Email del 17 de octubre 2018

Leah Saulnier. Bullshitter (Unknown year. Ni falta que hace)

«Siempre recordaré con nostalgia… ¿Nostalgia, yo?
Siempre recordaré con cariño… ¿Cariño? ¡Qué cojones es eso!
Siempre recordaré…»
(Adagio de los depravados. Versos 78-79-80)

Me gusta vivir entre vacas. Las prefiero a la mayor parte de humanos. Pero también me lo paso en grande rodeado de perros, gatos, cerdos, cabras, ovejas, velociraptores de plástico fabricados en China o Taiwan, armarios roperos empotrados, sandalias gladiadoras sin pies en el interior, mucosidades alienígenas esputadas con precisión, prospectos troceados y supositorios de glicerina. ¡Y guillotinas! Nadie necesita que le recuerde que está aquí, en esto que llamamos existencia, porque sus padres, y antes los padres de sus padres, intentaron obtener un poquito de placer de un jodido y rápido polvo. Claro que entonces quizá no se denominaban así. Para ellos significaba amor puro y duradero, semejante al que representan un par de alianzas de oro con incrustaciones de piedrecitas refulgentes parecidas a las que intenta vender el canal Galería del Coleccionista. Yo colecciono desacuerdos, emociones tiroteadas, fluidos corporales repletos de virus, vacilos y gérmenes, inmundicias amarillentas poco o nada compactadas.

«Hecho de menos acariciarte… Jajajaja. ¡Esa si que es buena!
Hecho de menos oler tu piel y beber de tu boca… Sinceramente, yo prefiero oler y beber mistela.
Hecho de menos…»
(Adagio de los depravados. Versos 189-190-191)

Adoro oler el estiércol. El estiércol que producen las vacas. Lo prefiero a oler el de los humanos. Pero también me lo paso en grande olisqueando el de perros, gatos, cerdos, cabras y ovejas. Me recuerda que en otra vida cagaba. ¡Sí! ¡Qué lejos queda todo aquello! No me refiero al hecho de defecar, sino a todo lo que implicaba tener que comportarse como un invento fallido.
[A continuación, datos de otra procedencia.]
-- ==== Sys2Proof/Machine/Commit.lean ====
section
/-! DEFINITION. A table takes effect (R173, R176, R200) and a head's frame starts (R83, R136, R137, R171, R212, R213): the
meanings of COMMIT_APPLY and HEAD_FRAME_START. -/

namespace Sys2Proof.Machine

/-! ### Taking a table -/

/-- A GRP value takes effect; the write it came from no longer waits. -/
def Dev.takeObj (d : Dev) (o : Nat × Val) : Dev :=
  (d.setPend 1 ((d.pendOf 1).eraseP fun w => w.key == o.1 && w.val == o.2)).setKey o.1 o.2

/-- A layer takes its descriptor of a table, its taps and the evaluation held for it (R49, R173, R200). -/
def Dev.takeDesc (d : Dev) (tb : GTable) (p : Nat × Desc) : Dev :=
  let n := p.1
  let old := d.desc n
  let taps := tapsIn tb.taps n
  let held := (d.ly n).heldEval
  let d := { d with activeT := tset d.activeT n p.2 }
  let d := d.modLy n fun y => { y with
    hist := if old.rebinds p.2 || !p.2.enabled then [] else y.hist, heldEval := none, taps := taps
    boundToken := if old == p.2 then y.boundToken else tb.token }
  let d := if taps < 6 then d.raise Code.linestoreTapsReduced n taps else d
  match held with
  | some ev => d.takeEval n p.2.head p.2.source ev
  | none => d

/-- A head stops: no frame of it follows. -/
def Dev.headStop (d : Dev) (h : Nat) : Dev :=
  let d := match (d.hd h).remap with
    | some p => d.place h p.1 p.2
    | none => d
  d.modHd h fun x => { x with
    inFrame := false, started := false, emitting := false, locked := false, nextStart := none, sealPend := none, late := none
    remap := none, wholeHatch := false, faultNext := false }

/-- head[h].enable has taken effect. -/
def Dev.headSwitched (d : Dev) (h : Nat) : Dev :=
  if d.headOn h then (d.linkEnable h).touchHead h else ((d.headStop h).linkDisable h).touchHead h

/-- The regions that a table changes (R285). -/
def Dev.newRegions (d : Dev) (tb : GTable) : List Nat :=
  tb.objs.filterMap fun o =>
    let r := o.1 - 0x1000000
    if 0x1000000 ≤ o.1 && d.regionBytes r != o.2.bytes then some r else none

/-- A table, or a part of one, takes effect. -/
def Dev.takePart (d : Dev) (tb : GTable) : Dev :=
  let rs := d.newRegions tb
  let was := d.allHeads.filter d.headOn
  let d := tb.objs.foldl (fun (d : Dev) o => d.takeObj o) d
  let d := tb.places.foldl (fun (d : Dev) p => d.place p.1 p.2.1 p.2.2) d
  let d := tb.descs.foldl (fun (d : Dev) p => d.takeDesc tb p) d
  let d := d.allHeads.foldl (fun (d : Dev) h => if was.contains h == d.headOn h then d else d.headSwitched h) d
  d.regionsChanged rs

/-- The head whose frames an entry of a table belongs to. -/
def Dev.descOwner (d : Dev) (p : Nat × Desc) : Nat := if p.2.head < 32 then p.2.head else (d.desc p.1).head

/-- The part of a table that is a head's own. -/
def Dev.partFor (d : Dev) (tb : GTable) (h : Nat) : GTable :=
  { tb with
    descs := tb.descs.filter fun p => d.descOwner p == h, objs := tb.objs.filter fun o => o.1 / 256 == 0x2700 + h
    places := tb.places.filter fun p => p.1 == h }

/-- What is left of a table without the parts of heads. -/
def Dev.partWithout (d : Dev) (tb : GTable) (hs : List Nat) : GTable :=
  { tb with
    descs := tb.descs.filter fun p => !hs.contains (d.descOwner p)
    objs := tb.objs.filter fun o => !hs.any fun h => o.1 / 256 == 0x2700 + h
    places := tb.places.filter fun p => !hs.contains p.1 }

/-- A part that waits for a head's next frame start, over one that waits already. -/
def mergeLate (old : Option GTable) (new : GTable) : GTable :=
  match old with
  | none => new
  | some o => { new with
      descs := new.descs.foldl (fun l p => tset l p.1 p.2) o.descs, objs := o.objs ++ new.objs
      taps := new.taps.foldl (fun l p => tset l p.1 p.2) o.taps, places := o.places ++ new.places }

/-- The heads of a group that pull toward its grid (R137). -/
def Dev.pulling (d : Dev) (g : Nat) : List Nat := (d.headsOf g).filter fun h => d.headOn h && (d.hd h).started && !(d.hd h).locked

/-- A due table takes effect at its instant (R176): a pulling head takes its part at its next frame start. -/
def Dev.applyTable (d : Dev) (g : Nat) (tb : GTable) : Dev :=
  let ps := d.pulling g
  let rest := d.partWithout tb ps
  let d := ps.foldl (fun (d : Dev) h => d.modHd h fun x => { x with late := some (mergeLate x.late (d.partFor tb h)) }) d
  let d := (d.takePart rest).modGrp g fun x => ({ x with due := none }).settle (x.cstate == 3)
  let d := ((d.setN O.groupAppliedToken g tb.token).setN O.groupAppliedAt g (dtime (tb.due.getD d.now))).bump O.groupCommits g
  d.raise Code.commitApplied g 0 tb.token |>.dropBuilds

/-- A due table is refused at its instant (R173): what was held for it goes, and the layers in effect whose cut-off has
passed are evaluated under the table in effect. -/
def Dev.refuseDue (d : Dev) (g : Nat) (tb : GTable) (r : Refusal68) : Dev :=
  let d := tb.descs.foldl (fun (d : Dev) p => d.modLy p.1 fun y => { y with heldEval := none }) d
  let d := (d.modGrp g fun x => ({ x with due := none }).settle true).refuseCommit g tb.token r
  let mine := d.activeT.filter fun p => p.2.head < 32 && d.groupOf p.2.head == g
  let d := mine.foldl (fun (d : Dev) p => match d.evalNext p.1 (d.lastShown p.1) with
    | some y => if y.cutoff < six d.now then d.takeEval p.1 p.2.head p.2.source y else d
    | none => d) d
  d.dropBuilds

/-- The due table of a group meets its instant. -/
def Dev.commitApply (d : Dev) (g : Nat) (tb : GTable) : Dev :=
  match if tb.recheck then d.recheckDue g tb else none with
  | some r => d.refuseDue g tb r
  | none => d.applyTable g tb

/-- COMMIT_APPLY (R173, R176). -/
def execCommitApply (t : Nat) (g : Fin 8) (s : State) : Host.Outcome State Fault Refusal :=
  s.run t fun d => d.when d.alive fun d =>
    match d.dueTable g d.now with
    | some tb => d.commitApply g tb
    | none => d

/-! ### The start of a frame -/

/-- The trim of a frame (R137): the cycles added over its vertical blanking, whether the head is locked, the start of the
frame after it. -/
structure Trim where
  extra : Int
  fits : Bool
  next : Nat
deriving DecidableEq, Repr

/-- The trim of head h's frame that starts at an instant with lines of `lc` cycles. -/
def Dev.trim (d : Dev) (h lc t : Nat) : Trim :=
  let g := d.groupOf h
  let div := d.divAt h t
  let nominal := d.rn O.headVTotal h * lc
  let goal := d.gridNext g (t + 1) div
  let diff : Int := (rdiv (6 * (goal - t)) 5 : Nat) - (nominal : Int)
  let cap := d.trimCap h lc
  if diff.natAbs ≤ cap then ⟨diff, true, goal⟩
  else
    let stop : Int := (t + rdiv (5 * nominal) 6 : Nat)
    let k := d.gridK g stop.toNat / (div : Int) * (div : Int)
    let up := d.gridAt g (k + div) - stop ≤ stop - d.gridAt g k
    let extra : Int := if up then cap else -cap
    ⟨extra, false, t + (rdivI (5 * (nominal + extra)) 6).toNat⟩

/-- A number of cycles spread over so many lines. -/
def spread (extra : Int) (lines : Nat) : List Int :=
  (List.range lines).map fun (i : Nat) => extra * (i + 1) / (lines : Int) - extra * i / (lines : Int)

/-- The copies of head h's runs at a frame's tile selection instant (R213, R215): a newer one replaces the one in use, and
what is in use counts as drawn. -/
def Dev.useCopies (d : Dev) (h sel6 : Nat) : Dev :=
  (d.runKeys h).foldl (fun (d : Dev) key => match d.copyAt key sel6 with
    | none => d
    | some c =>
      let keep (x : Copy) : Option Copy :=
        if x.key != key then some x
        else if x == c then some { x with drawn := d.now }
        else if x.completed ≤ c.completed then none
        else some x
      d.modBiv fun b => { b with copies := b.copies.filterMap keep }) d

/-- Tiles of head h's frame without a copy: the first such frame reports them (R212). -/
def Dev.noteDeferred (d : Dev) (h : Nat) : Dev :=
  let n := if (d.hd h).card then 0 else (d.deferredTiles h (d.hd h).start (d.hd h).lineCycles).1
  let was := (d.hd h).deferred
  let d := d.modHd h fun x => { x with deferred := n != 0 }
  if n != 0 && !was then d.raise Code.bivouacDeferred h n else d

/-- A head moves to the pipe and port it waits for (R171, R60). -/
def Dev.headMove (d : Dev) (h : Nat) : Dev :=
  match (d.hd h).remap with
  | some p => ((d.place h p.1 p.2).modHd h fun x => { x with remap := none, wholeHatch := false, freezeCount := 0 }).raise
      Code.headRemapped h p.1
  | none => d

/-- The frame itself: its numbers, its trim, its length, what the frame before left. -/
def Dev.beginFrame (d : Dev) (h : Nat) : Dev :=
  let t := d.now
  let lc := d.lineCycles h t
  let tr := d.trim h lc t
  let emit := (d.lk h).state == .running && d.mayEmit h && ((d.hd h).emitting || d.divAt h t == d.headDiv h)
  let alive := d.aliveFor h t
  let card := d.onCard h
  let d := d.modHd h fun x => { x with
    inFrame := true, start := t, nextStart := some tr.next, lineCycles := lc, locked := tr.fits, started := true
    blankExtra := spread tr.extra (d.rn O.headVTotal h - d.headH h), emitting := emit, alive := some alive, pitch := d.pitch
    under := [], bivLines := [], faultLine := if x.faultNext then some 0 else none, faultNext := false, card := card
    dark := if emit then x.dark else (t :: x.dark).take 4 }
  let d := ((d.layersOn h).filter fun p => (d.ly p.1).underflow).foldl (fun (d : Dev) p =>
    d.modLy p.1 fun y => { y with underflow := false }) d
  if emit then { d with time := { d.time with emitted := true } } else d

/-- A frame of head h starts; one that is to stop starts none (R453). -/
def Dev.frameStart (d : Dev) (h : Nat) : Dev :=
  let d := match (d.hd h).late with
    | some tb => (d.modHd h fun x => { x with late := none }).takePart tb
    | none => d
  if !d.headOn h then d
  else if d.power.phase == .stoppingHeads then d.headStop h
  else
    let d := (d.headMove h).beginFrame h
    let d := if (d.hd h).card then d else d.useCopies h (tileSel (d.hd h).start (d.hd h).lineCycles)
    (d.noteDeferred h).touchFrame h

/-- Whether an instant is one at which head h may start a frame (R136, R137): where its last frame ends, within a cycle; the
first frame at a grid instant. -/
def Dev.mayStart (d : Dev) (h : Nat) : Bool :=
  match (d.hd h).nextStart with
  | some n => n ≤ d.now + 1
  | none => d.gridAt (d.groupOf h) (d.gridK (d.groupOf h) d.now) == (d.now : Int)

/-- HEAD_FRAME_START (R83, R137). -/
def execHeadFrameStart (t : Nat) (h : Fin 32) (s : State) : Host.Outcome State Fault Refusal :=
  s.run t fun d => d.when (d.alive && d.headOn h && !(d.hd h).inFrame && d.mayStart h) fun d => d.frameStart h

end Sys2Proof.Machine
end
Como un conjunto peligrosamente equilibrado de sensaciones enfermizas a punto de detonar. En otras palabras, como un individuo nacido de madre. Supongo que cualquiera que lea este texto será capaz de distinguir -o por lo menos definir en su correcto significado- el vocablo «individuo». Tampoco es algo que me quite el sueño, sobre todo porque soy insomne. Gracias a ese padecimiento podré salir de la cárcel en trescientos o cuatrocientos años a lo sumo, cuando vierta los restos de un bukake antiguo y muy concurrido en la planta potabilizadora de la ciudad donde vivo. ¡Porque yo vivo! ¡Yo vivo! Aunque si lo que creo que es vivir es vivir, debería pensar en morir y morir. Dos veces, es decir, doble acción, seguridad máxima.
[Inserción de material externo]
/-! ### Layout (R398) -/

/-- A section: type, length, data padded to 8 bytes. -/
def section_ (typ : Nat) (b : Bytes) : Bytes := be 2 typ ++ [0, 0] ++ be 4 b.length ++ b ++ zeros ((8 - b.length % 8) % 8)

/-- A record of a kind. -/
def Dev.recordBytes (d : Dev) (kind pitch base close : Nat) (secs : List (Nat × Bytes)) : Bytes :=
  let body := secs.flatMap fun s => section_ s.1 s.2
  let b := be 2 1 ++ [byteOf kind, byteOf (pitch % 2)] ++ be 4 d.twin.held ++ be 4 pitch ++ be 4 base ++
    be 4 (68 + body.length) ++ be 2 secs.length ++ [0, 0] ++ dtimeBe close ++ zeros 28 ++ body
  b ++ be 4 (crc32c b)

/-- The sections of a body; none where it does not parse. -/
def parseSections : Nat → Bytes → Option (List (Nat × Bytes))
  | 0, b => if b.isEmpty then some [] else none
  | n + 1, b =>
    let len := beAt b 4 4
    let pad := (8 - len % 8) % 8
    if b.length < 8 + len + pad then none
    else (parseSections n (b.drop (8 + len + pad))).map fun r => (beAt b 0 2, slice b 8 len) :: r

/-- Whether the length a record states is that of its bytes. -/
def recordWhole (b : Bytes) : Bool := 68 ≤ b.length && b.length ≤ 2097152 && beAt b 16 4 == b.length

/-- The record that bytes lay out: kind, epoch, and what it holds. -/
def parseRecord (b : Bytes) : Option (Nat × Nat × Record) :=
  let body := (b.drop 64).take (b.length - 68)
  if !recordWhole b || crc32c (b.take (b.length - 4)) != beAt b (b.length - 4) 4 || beAt b 0 2 != 1 || 16 < beAt b 20 2 then none
  else (parseSections (beAt b 20 2) body).map fun secs =>
    (beAt b 2 1, beAt b 4 4, ⟨beAt b 8 4, beAt b 12 4, beAt b 24 6 * 10 ^ 9 + beAt b 30 4, secs⟩)

/-- The data of a section of a record; the parts of a split one follow each other. -/
def Record.sec (r : Record) (typ : Nat) : Bytes := (r.sections.filter fun s => s.1 == typ).flatMap (·.2)

/-! ### The Lead closes a record (R397, R400, R401, R403) -/

/-- The sections of record k, whose pitch starts at `p`, since a close. -/
def Dev.recordSections (d : Dev) (p pitch : Nat) (base : Close) : List (Nat × Bytes) :=
  let turn := pitch % 16
  [(1, d.secHeads p), (2, d.secDeltas base.time d.now), (3, d.secCommits), (4, d.secStreams), (5, d.secEncode),
    (6, d.secTouch fun n f => 4 * n + f == turn), (7, d.secPoints base.time), (8, d.secAcks base.touchNext)]

/-- The sections of a snapshot (R408). -/
def Dev.snapshotSections (d : Dev) (p : Nat) : List (Nat × Bytes) :=
  [(9, d.secEffect), (10, d.secShadow), (11, d.secActive), (1, d.secHeads p), (3, d.secCommits), (4, d.secStreams),
    (5, d.secEncode), (6, d.secTouch fun _ _ => true), (7, d.secPoints 0), (8, d.secAcks 0)]

/-- The parts of a snapshot: each carries a piece of one section. -/
def Dev.snapshotParts (d : Dev) (pitch p : Nat) : List Bytes :=
  (d.snapshotSections p).flatMap fun s =>
    (pieces 2000000 s.2.length s.2).map fun b => d.recordBytes 2 pitch pitch d.now [(s.1, b)]

/-- Whether the partner joins and a snapshot is to go out: none has, or one has been without effect for 1 s. -/
def Dev.snapshotWanted (d : Dev) : Bool :=
  let t := d.twin
  t.identity && d.ropeIsUp && (t.partnerRole == 1 || t.partnerRole == 3 || t.partnerRole == 5) &&
    (!t.snapSent || t.acked.any fun c => c.time + sec ≤ d.now && t.partnerApplied != c.pitch)

/-- The tables armed before a close travel in its record. -/
def Dev.carryArmed (d : Dev) (p : Nat) : Dev :=
  (List.range 8).foldl (fun (d : Dev) g => match (d.grp g).armed with
    | some t => if t.carried.isNone then d.modGrp g fun x => { x with armed := some { t with carried := some p } } else d
    | none => d) d

/-- The close of record k (R397): a snapshot goes out in its place when the partner joins. -/
def Dev.recordClose (d : Dev) : Dev :=
  let p := d.nextPitch
  let pitch := aliveNext d.pitch
  let d := d.carryArmed p
  let c : Close := ⟨pitch, d.now, d.touch.next⟩
  let base := d.twin.acked.getD ⟨0, 0, 0⟩
  if d.snapshotWanted then
    let d := (d.snapshotParts pitch p).foldl (fun (d : Dev) b => d.ropeSend 0 b) d
    d.modTwin fun x => { x with closes := [c], acked := some c, snapSent := true, partnerApplied := 0 }
  else
    let b := d.recordBytes 1 pitch base.pitch d.now (d.recordSections p pitch base)
    let d := if d.twin.identity && d.twin.acked.isSome then
        d.ropeSend 0 (if 2097152 < b.length then d.recordBytes 3 pitch base.pitch d.now [] else b)
      else d
    d.modTwin fun x => { x with closes := x.closes ++ [c] }

/-- What the partner has applied is acknowledged (R399): older closes, deltas and points go. -/
def Dev.recordAcked (d : Dev) (pitch : Nat) : Dev :=
  let d := d.modTwin fun x => { x with partnerApplied := pitch }
  match d.twin.closes.find? fun c => c.pitch == pitch with
  | none => d
  | some c =>
    let d := d.modTwin fun x => { x with
      acked := some c, closes := x.closes.dropWhile fun y => y.pitch != pitch
      deltas := x.deltas.filter fun y => cycleOf c.time ≤ cycleOf y.time, points := x.points.filter fun y => c.time ≤ y.1 }
    (List.range 4).foldl (fun (d : Dev) n => d.modPn n fun p => { p with changed := [] }) d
«Me gusta ver rielar a las margaritas… ¡A mí pisotearlas!
Me gusta sentir las sonrisas de los niños… ¡Piensa que esos niños crecerán y se convertirán en alcahuetes y psicópatas!
Me gusta…»
(Adagio de los depravados. Versos 234-235-236)

P.D.
¿Salir a la calle con un polar sin camiseta debajo es de guarros, miserables o inadaptados? ¿O incluso de depravados?